Eine der riesigen Nachbarsonnen in einer Entfernung von einigen
dutzend Lichtjahren drohte zu explodieren. Die Explosion
würde das Leben in einem Umnkreis von 1000 Lichtjahren
auslöschen.
Woher wusste man das>?
Nun, unser Ich-Programm spürte die Vorboten in der sich
ändernden elektromagnetischen Strahlung. Und die Analysen
der Wissenschaftler führten zu dem gleichen Ergebnis.
...
Habitus: "Wir sind noch nicht so weit, um die Erde evakuieren zu
können."
<< Ich weiß. Eine Hypernova, vielleicht würde
sie auch uns zerreißen. >>
"Dann gehen wir gemeinsam in den Tod? Schade, nachdem sich alles
so vielversprechend entwickelt hatte. Wir unterliegen wohl doch
nur den Gesetzmäßigkeiten des Zufalls, egal, wie sehr
wir uns anstrengen oder nicht."
<< Ich weiß nicht, ob das so richtig ist. Kennst die
Feldgleichungen der Gravitation? Sie sind nicht linear. >>
"Das stimmt.
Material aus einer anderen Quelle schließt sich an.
/-- The body of CINV and CWB. -/
def maintain (f : FormM) (act : State → Part → State) : Body := withFocus fun s t => do
  noMarks t [f.a, f.c]
  if acquiring t then .error (stall .acquire)
  releaseReady s (unitOf s.sid) t f.scope
  let ea := (t.xa f.a + f.imm32.signExtend 64).toNat
  .ok ((rangeLines ea (rangeLen t f)).foldl (eachLine (agentOf s s.sid t) act) s)

def execCinv (f : FormM) (s : State) : Answer :=
  issue (.cinv f) .normal anyLevel (maintain f fun s p => s.flushLine (unitOf s.sid) (p.loc / 128)) s

def execCwb (f : FormM) (s : State) : Answer :=
  issue (.cwb f) .normal anyLevel (maintain f fun s p => s.writeBackLine (unitOf s.sid) (p.loc / 128)) s

def execCpref (f : FormM) (s : State) : Answer :=
  issue (.cpref f) .ahead anyLevel (withFocus fun s t => do
    noMarks t [f.a, f.c]
    let ea := (t.xa f.a + f.imm32.signExtend 64).toNat
    let tile := unitOf s.sid
    .ok ((rangeLines ea (rangeLen t f)).foldl (eachLine (agentOf s s.sid t) fun s p =>
      if f.ch = .na ∨ (s.line? tile (p.loc / 128)).isSome then s
      else s.fetchLine tile (p.loc / 128) p (f.ch == .nt)) s)) s

/-! ### Atomics (09 R286 to R290, 08 R261 to R264) -/

/-- Apply and Comb on W bits (09 R286). -/
def applyAtom (opc : BitVec 10) (ty : Ty) (v o : Nat) : Nat :=
  let m := 2 ^ Ty.width ty
  match opc.toNat with
  | 0x120 => (v + o) % m
  | 0x121 => if Ty.toInt ty v < Ty.toInt ty o then o else v
  | 0x122 => if Ty.toInt ty o < Ty.toInt ty v then o else v
  | 0x123 => Nat.max v o
  | 0x124 => Nat.min v o
  | 0x125 => v &&& o
  | 0x126 => v ||| o
  | 0x127 => v ^^^ o
  | 0x12A => (f32Add (BitVec.ofNat 32 v) (BitVec.ofNat 32 o)).toNat
  | 0x12B => (f32Max (BitVec.ofNat 32 v) (BitVec.ofNat 32 o)).toNat
  | _ => o

/-- Routers merge all but AXCHG and ACAS (08 R262). -/
def merges (opc : BitVec 10) : Bool := opc != 0x128 && opc != 0x129

/-- The f32 type is returned zero-extended (09 R286). -/
def resTy : Ty → Ty
  | .f32 => .z32
  | t => t

/-- What an atomic returns that the manual gives no value for: a free value of its type (logs 82 and 86). -/
def freeResult (s : State) (ty : Ty) : Word := resWord (resTy ty) ((Config.freeWord s.free).toNat % 2 ^ Ty.width ty : Nat)

/-- The next free value is another. -/
def State.drawn (s : State) : State := { s with free := s.free + 1 }

/-- An atomic's issue. -/
def atomBody (opc : BitVec 10) (f : FormM) : Body := withFocus fun s t => do
  let w := Ty.bytes f.ty
  let ea := atomAddr t f
  checkBase s s.sid t f.a ea w
  need (ea.toNat % w == 0) (alignTrap 3 ea)
  let r ← accessParts s (agentOf s s.sid t) .atomic ea w
  noAperture r.1
  let o := (t.xa f.b).toNat % 2 ^ Ty.width f.ty
  match r.1 with
  | [p] =>
    if p.space = .port then do
      need (opc == 0x120 && w == 8 && !f.nr && p.loc == 0x800000) (xlateTrap 5 ea)
      noMarks t [f.a, f.b]
      storeReady t
      let s ← relReady r.2 t f.ord f.scope
      match s.task? (tileOf s.sid) with
      | none => .ok s
      | some k =>
        let res := k.alloc (t.xa f.b)
        let s := s.updTask (tileOf s.sid) fun _ => res.2
        .ok ((s.updStrand s.sid fun t => t.putD f.d res.1).acquireL1 (unitOf s.sid) (if f.ord = .acq ∨ f.ord = .ar then f.scope else .strand))
    else do
      noMarks t (if opc = 0x129 then [f.a, f.b, f.c] else [f.a, f.b])
      if acquiring t then .error (stall .acquire)
      need (!olderStores t) (stall (storesWhy t))
      let s ← relReady r.2 t f.ord f.scope
      let s := if p.cacheable && !isHead s.sid then s.flushLine (tileOf s.sid) (p.loc / 128) else s
      let fl : AtomFlight := { req := s.own, seq := t.seq, opc, ty := f.ty, part := p, operand := BitVec.ofNat 64 o,
                               swap := t.xa f.c, d := if f.nr then none else some f.d,
                               acq := if f.ord = .acq ∨ f.ord = .ar then some f.scope else none,
                               performed := false, result := 0, mark := none, since := s.cycle }
      leaveTile s t opc (.ok (s.updStrand s.sid fun t => { t with atoms := t.atoms ++ [fl] })) fun s =>
        if f.nr then s else (s.updStrand s.sid fun t => t.putD f.d (freeResult s f.ty)).drawn
  | _ => .ok r.2

def execAadd (f : FormM) (s : State) : Answer := issue (.aadd f) .normal anyLevel (atomBody 0x120 f) s
def execAmax (f : FormM) (s : State) : Answer := issue (.amax f) .normal anyLevel (atomBody 0x121 f) s
def execAmin (f : FormM) (s : State) : Answer := issue (.amin f) .normal anyLevel (atomBody 0x122 f) s
def execAmaxz (f : FormM) (s : State) : Answer := issue (.amaxz f) .normal anyLevel (atomBody 0x123 f) s
def execAminz (f : FormM) (s : State) : Answer := issue (.aminz f) .normal anyLevel (atomBody 0x124 f) s
def execAand (f : FormM) (s : State) : Answer := issue (.aand f) .normal anyLevel (atomBody 0x125 f) s
def execAor (f : FormM) (s : State) : Answer := issue (.aor f) .normal anyLevel (atomBody 0x126 f) s
def execAxor (f : FormM) (s : State) : Answer := issue (.axor f) .normal anyLevel (atomBody 0x127 f) s
def execAxchg (f : FormM) (s : State) : Answer := issue (.axchg f) .normal anyLevel (atomBody 0x128 f) s
def execAcas (f : FormM) (s : State) : Answer := issue (.acas f) .normal anyLevel (atomBody 0x129 f) s
def execAfadd (f : FormM) (s : State) : Answer := issue (.afadd f) .normal anyLevel (atomBody 0x12A f) s
def execAfmax (f : FormM) (s : State) : Answer := issue (.afmax f) .normal anyLevel (atomBody 0x12B f) s

/-- A returning AADD at SPALLOC (07 R219). -/
def execSpalloc (f : FormM) (s : State) : Answer := issue (.spalloc f) .normal anyLevel (atomBody 0x120 f) s

/-! ### At the home (08 R262, R263) -/

def treeLeaves : MergeTree → List Nat
  | .leaf q => [q]
  | .node l r => treeLeaves l ++ treeLeaves r

/-- The atomic in flight with a request number, and its strand. -/
def State.atom? (s : State) (q : Nat) : Option (Nat × AtomFlight) :=
  s.strands.findSome? fun e => (e.2.atoms.find? (·.req == q)).map fun a => (e.1, a)

/-- The combination of the operands in the tree. -/
def combine (s : State) (opc : BitVec 10) (ty : Ty) : MergeTree → Nat
  | .leaf q => match s.atom? q with
    | some (_, a) => a.operand.toNat
    | none => 0
  | .node l r => applyAtom opc ty (combine s opc ty l) (combine s opc ty r)

/-- A group may be performed: its requests wait, ask for the same, are merged only where routers merge, and no older
atomic of one of their strands still waits outside the requests before it. -/
def groupOk (s : State) : List Nat → List Nat → Option AtomFlight → Bool
  | _, [], _ => true
  | done, q :: qs, first =>
    match s.atom? q with
    | none => false
    | some (sid, a) =>
      !a.performed && !done.contains q &&
        (match s.strand? sid with
          | some t => t.atoms.all fun b => b.performed || decide (a.seq ≤ b.seq) || done.contains b.req
          | none => false) &&
        (match first with
          | none => true
          | some b => a.opc == b.opc && a.ty == b.ty && a.part.loc == b.part.loc && merges a.opc && a.part.space != .spad) &&
        groupOk s (q :: done) qs (some a)

/-- One context for the whole group (08 R262). -/
def sameContext (s : State) (qs : List Nat) : Bool :=
  match qs.filterMap fun q => (s.atom? q).map fun e => s.pasidOf e.1 with
  | [] => true
  | p :: ps => ps.all (· == p)

def setAtom (s : State) (q : Nat) (f : AtomFlight → AtomFlight) : State :=
  match s.atom? q with
  | some (sid, _) => s.updStrand sid fun t => { t with atoms := t.atoms.map fun a => if a.req = q then f a else a }
  | none => s

/-- What each requester receives, in merge order. -/
def giveResults (s : State) (opc : BitVec 10) (ty : Ty) : Nat → List Nat → State
  | _, [] => s
  | p, q :: qs =>
    let o := match s.atom? q with
      | some (_, a) => a.operand.toNat
      | none => 0
    giveResults (setAtom s q fun a => { a with performed := true, result := resWord ty (p : Nat) }) opc ty (applyAtom opc ty p o) qs

/-- A read half that met poison: marks for those that return, a record for each that does not (08 R263, 17 R449). -/
def poisonResults (s : State) (qs : List Nat) : State :=
  qs.foldl (fun s q => match s.atom? q with
    | none => s
    | some (sid, a) =>
      let mark : Mark := { addr := BitVec.ofNat 56 a.part.va, atomic := true }
      let s := setAtom s q fun a => { a with performed := true, mark := some mark }
      if a.d.isSome then s else s.ras (s.rasFor sid { type := 0x04, addr := BitVec.ofNat 64 a.part.va })) s

/-- The new value: ACAS writes only on equality (09 R287). -/
def newValue (a : AtomFlight) (v c : Nat) : Nat :=
  if a.opc = 0x129 then (if v = a.operand.toNat then a.swap.toNat % 2 ^ Ty.width a.ty else v)
  else applyAtom a.opc a.ty v c

/-- The copies that the requesters' tiles fetched since the issue leave their L1s: a line present is written back and
invalidated (07 R223). -/
def freshenGroup (s : State) (p : Part) (qs : List Nat) : State :=
  if p.cacheable then
    qs.foldl (fun s q => match s.atom? q with
      | some (sid, _) => if isHead sid then s else s.flushLine (tileOf sid) (p.loc / 128)
      | none => s) s
  else s

/-- Each requester of an atomic on a page of the device's registers receives a free value of its type (log 82). -/
def giveFree (s : State) (ty : Ty) (qs : List Nat) : State :=
  qs.foldl (fun s q => (setAtom s q fun a => { a with performed := true, result := freeResult s ty }).drawn) s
Willst du damit so etwas wie ein Bewusstsein
konstruieren?"
<< Nein, die Gesetze kann ich nicht verändern. Es
fällt nur auf, dass es selbstbezüglich ist. Ich kann
die Energie eines Raum-Zeit-Bereiches nicht verändern, ohne
die Raumkrümmung zu
beeinflussen, die Änderung der Raumkrümmung
beeinflusst aber wieder den Energieinhalt. >>
"Was willst du damit aussagen?"
<< Nun, ich glaube es ist nur eine beobachtbare
Größe einer viel allgemeineren Gesamtheit, die
selbstbezüglich ist.>>
"Geht das nicht in Richtung der Weltformel, mit der alles
erklärbar ist?"
<< Nicht, wenn wir selbst ein Teil dieser Gesamtheit sind.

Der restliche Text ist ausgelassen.